Neueste Technik: Windgas kann Wind- und Sonnenenergie speichern

85 Prozent des Energiebedarfs in Deutschland könnte heute schon durch Windkraft und Solarenergie gedeckt werden. Das Problem: Bisher ist die hiermit erzeugte Energie nicht speicherbar. Das wird sich jetzt ändern, geht es nach Greenpeace Energy. Denn erstmalig kann Windenergie als Windgas nachhaltig gespeichert werden.

Windgas speichert Energie.

Windenergie und Sonnenkraft waren bis dato nicht speicherbar. Das wird sich mit der neuen Windgas-Technologie ändern. (c) Fotolia

Soeben hat Greenpeace Energy, ein nachhaltiger Energielieferant auf dem deutschen Markt, einen Vertrag mit dem Windenergie-Unternehmen Enertrag geschlossen. Enertrag besitzt eine Pilotanlage, die nördlich vom brandenburgischen Prenzlau eine Pilotanlage betreibt, welche mittels Windenergie Wasser elektrolytisch in Wasserstoff und Sauerstoff aufspaltet. Mit dem so entstandenen Wasserstoff – dem Windgas – wird Greenpeace Energy seine aktuell 6.000 Gaskunden versorgen, sobald der Anschluss ans Gasnetz hergestellt ist.

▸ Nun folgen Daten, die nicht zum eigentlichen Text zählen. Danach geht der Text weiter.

/-- The bytes of a list of fields that do not overlap. -/
def packFields (l : List FField) : Nat := l.foldl (fun v f => v + f.val % 2 ^ (8 * f.bytes) * 2 ^ (8 * f.off)) 0
/-- A group state with its row index as a frame codes it. -/
def gsField (x : GroupState) : Nat :=
  match x with
  | .free => 0
  | .opened i => 2 ^ 14 + i % 2 ^ 9 * 2 ^ 16
  | .writing i => 2 ^ 15 + i % 2 ^ 9 * 2 ^ 16
/-- The latch record of a group. -/
def latchField (g : Group) : Nat :=
  g.latch.valid.toNat + g.latch.tag.toNat * 2 + g.latch.src.toNat * 2 ^ 5 + gsField g.gs
/-- The group state of a latch record. -/
def gsOfField (v : Nat) : GroupState :=
  match v / 2 ^ 14 % 4 with
  | 1 => .opened (v / 2 ^ 16 % 2 ^ 9)
  | 2 => .writing (v / 2 ^ 16 % 2 ^ 9)
  | _ => .free
/-- A weight-half record. -/
def halfField (r : HalfRec) : Nat :=
  r.valid.toNat + r.bf % 16 * 2 + r.bsc.toNat * 2 ^ 5 + (r.rank == 8).toNat * 2 ^ 6 + r.g % 4 * 2 ^ 7 + r.srank % 16 * 2 ^ 9
    + r.sg % 4 * 2 ^ 13
/-- The weight-half record of a field. -/
def halfOfField (v : Nat) : HalfRec where
  valid := nbit v 0
  bf := v / 2 % 16
  bsc := nbit v 5
  rank := if nbit v 6 then 8 else 0
  g := v / 2 ^ 7 % 4
  srank := v / 2 ^ 9 % 16
  sg := v / 2 ^ 13 % 4
/-- A record of the divergence stack. -/
def dsField (r : DsRec) : Nat :=
  r.pw.toNat % 2 ^ 56
    + wrapTo 19 (((wordIndex r.j.toNat : Nat) : Int) - ((wordIndex r.pw.toNat : Nat) : Int)) * 2 ^ 56
    + r.ma.toNat * 2 ^ 75 + r.mw.toNat * 2 ^ 91
/-- The record of a field. -/
def dsOfField (v : Nat) : DsRec :=
  let pw := BitVec.ofNat 64 (v % 2 ^ 56)
  { pw := pw, j := wordDisp pw (sintOf 19 (v / 2 ^ 56)), ma := BitVec.ofNat 16 (v / 2 ^ 75), mw := BitVec.ofNat 16 (v / 2 ^ 91) }
/-- TM.M, TM.KE and TN.N of a matrix entry: as its operation took them, else as they stood at its word. -/
def MxEntry.edges (e : MxEntry) : Nat × Nat × Nat :=
  let ke := e.tm.toNat / 2 ^ 16 % 2 ^ 10
  match e.op with
  | .tmma _ _ _ _ _ _ _ _ _ m ke n => (m, ke, n)
  | .accz _ _ m n => (m, ke, n)
  | _ => (e.tm.toNat % 2 ^ 7, ke, e.tn.toNat % 2 ^ 10)
/-- An entry of the matrix queue. -/
def mxField (e : MxEntry) : Nat :=
  let w := e.word
  (w.extractLsb' 86 10).toNat + (w.extractLsb' 60 12).toNat * 2 ^ 10 + (w.extractLsb' 40 20).toNat * 2 ^ 22
    + (w.extractLsb' 20 20).toNat * 2 ^ 42 + (w.extractLsb' 0 20).toNat * 2 ^ 62 + e.nextRow % 2 ^ 7 * 2 ^ 82
    + e.edges.1 % 2 ^ 7 * 2 ^ 89 + e.edges.2.1 % 2 ^ 10 * 2 ^ 96 + e.edges.2.2 % 2 ^ 10 * 2 ^ 106
/-- The row of a hart in an ACCRD or ACCWR of its gang. -/
def MxEntry.rowOf (e : MxEntry) (bank : Nat) : Option Nat :=
  match e.op with
  | .accrd _ l => (l.find? fun p => e.base + p.1.bank.val == bank).map fun p => p.2.1
  | .accwr _ _ l => (l.find? fun p => e.base + p.1.bank.val == bank).map fun p => p.2
  | _ => none

/-! ### The frame of a hart (R366) -/

/-- The fields of a hart. -/
def hartFields (t : Hart) (pc : Word) (dlp : Bool) : List FField :=
  let ps := (List.range 16).foldl (fun v k => v + (t.p.toList.getD k false).toNat * 2 ^ k) 0
  { off := 0, bytes := 8, val := ps + t.vl.toNat * 2 ^ 16 + t.vt.toNat * 2 ^ 32 : FField }
  :: (t.x.toList.zipIdx.drop 1).map (fun p => { off := 8 * p.2, bytes := 8, val := p.1.toNat })
  ++ ([pc, t.rc, t.ei, t.tm, t.tn, t.fpc].zipIdx.map fun p => { off := 0x200 + 8 * p.2, bytes := 8, val := p.1.toNat })
  ++ [{ off := 0x230, bytes := 8
        val := t.fps.toNat % 2 ^ 7 + (t.schk.getLsbD 0).toNat * 2 ^ 8 + t.refm.toNat % 2 ^ 4 * 2 ^ 9 + dlp.toNat * 2 ^ 13
          + t.shGm.toNat * 2 ^ 16 + t.shDepth % 16 * 2 ^ 32 }]
  ++ ([t.tcause, t.tpc, t.tval, t.tscr].zipIdx.map fun p => { off := 0x238 + 8 * p.2, bytes := 8, val := p.1.toNat })
  ++ (t.bars.toList.zipIdx.map fun p =>
    { off := 0x278 + 8 * p.2, bytes := 8
      val := match p.1 with
        | some o => o % 2 ^ 32 + 2 ^ 32
        | none => 0 })
/-- The fields of a bank's latch records. -/
def latchFields (k : Bank) : List FField :=
  k.groups.toList.zipIdx.map fun p => { off := 0x258 + 8 * p.2, bytes := 8, val := latchField p.1 }
/-- The rows of a hart in the saved entries of its gang, each at the number of its entry. -/
def rowsField (bank : Nat) (l : List MxEntry) : Nat :=
  l.zipIdx.foldl (fun v p => v + (p.1.rowOf bank).getD 0 % 2 ^ 6 * 2 ^ (6 * p.2)) 0
/-- The word of what a hart has outstanding, with its rows in the saved entries of its gang. -/
def pendingField (t : Hart) (bank : Nat) (l : List MxEntry) : FField :=
  { off := 0x298, bytes := 8
    val := t.redOut % 2 ^ 9
      + (match t.flight with
          | some f => 2 ^ 9 + f.reg.val * 2 ^ 10
          | none => 0)
      + rowsField bank l % 2 ^ 24 * 2 ^ 16 }
/-- The fields of a context, in the frame of hart 0. -/
def resFields (r : Residence) : List FField :=
  [{ off := 0x2A0, bytes := 8, val := r.wdCount }, { off := 0x2A8, bytes := 8, val := r.tvec.toNat },
   { off := 0x2B0, bytes := 8, val := r.wdt.toNat }]
/-- The fields of a gang, in the frame of its first hart. -/
def gangFields (g : Gang) (l : List MxEntry) : List FField :=
  { off := 0x2C0, bytes := 8
    val := g.gm.toNat + g.ds.length % 16 * 2 ^ 16 + halfField g.halves[0] * 2 ^ 20 + halfField g.halves[1] * 2 ^ 36
      + l.length % 8 * 2 ^ 52 : FField }
  :: (g.ds.reverse.zipIdx.map fun p => { off := 0x2C8 + 16 * p.2, bytes := 16, val := dsField p.1 })
  ++ (l.zipIdx.map fun p => { off := 0x3B8 + 16 * p.2, bytes := 16, val := mxField p.1 })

Als erster Energieversorger wird Greenpeace Energy seine 6.000 Gaskunden teilweise mit Wasserstoff beliefern, der regenerativ und klimaneutral mit Windstrom erzeugt wurde. Die Windgas-Technologie erlaubt es erstmalig, überschüssige Windenergie zu nutzen, die bis dato ungenutzt bleibt. Bislang werden Windanlagen bei stürmischem Wetter sogar abgeschaltet, um das Stromnetz nicht über Gebühr zu belasten.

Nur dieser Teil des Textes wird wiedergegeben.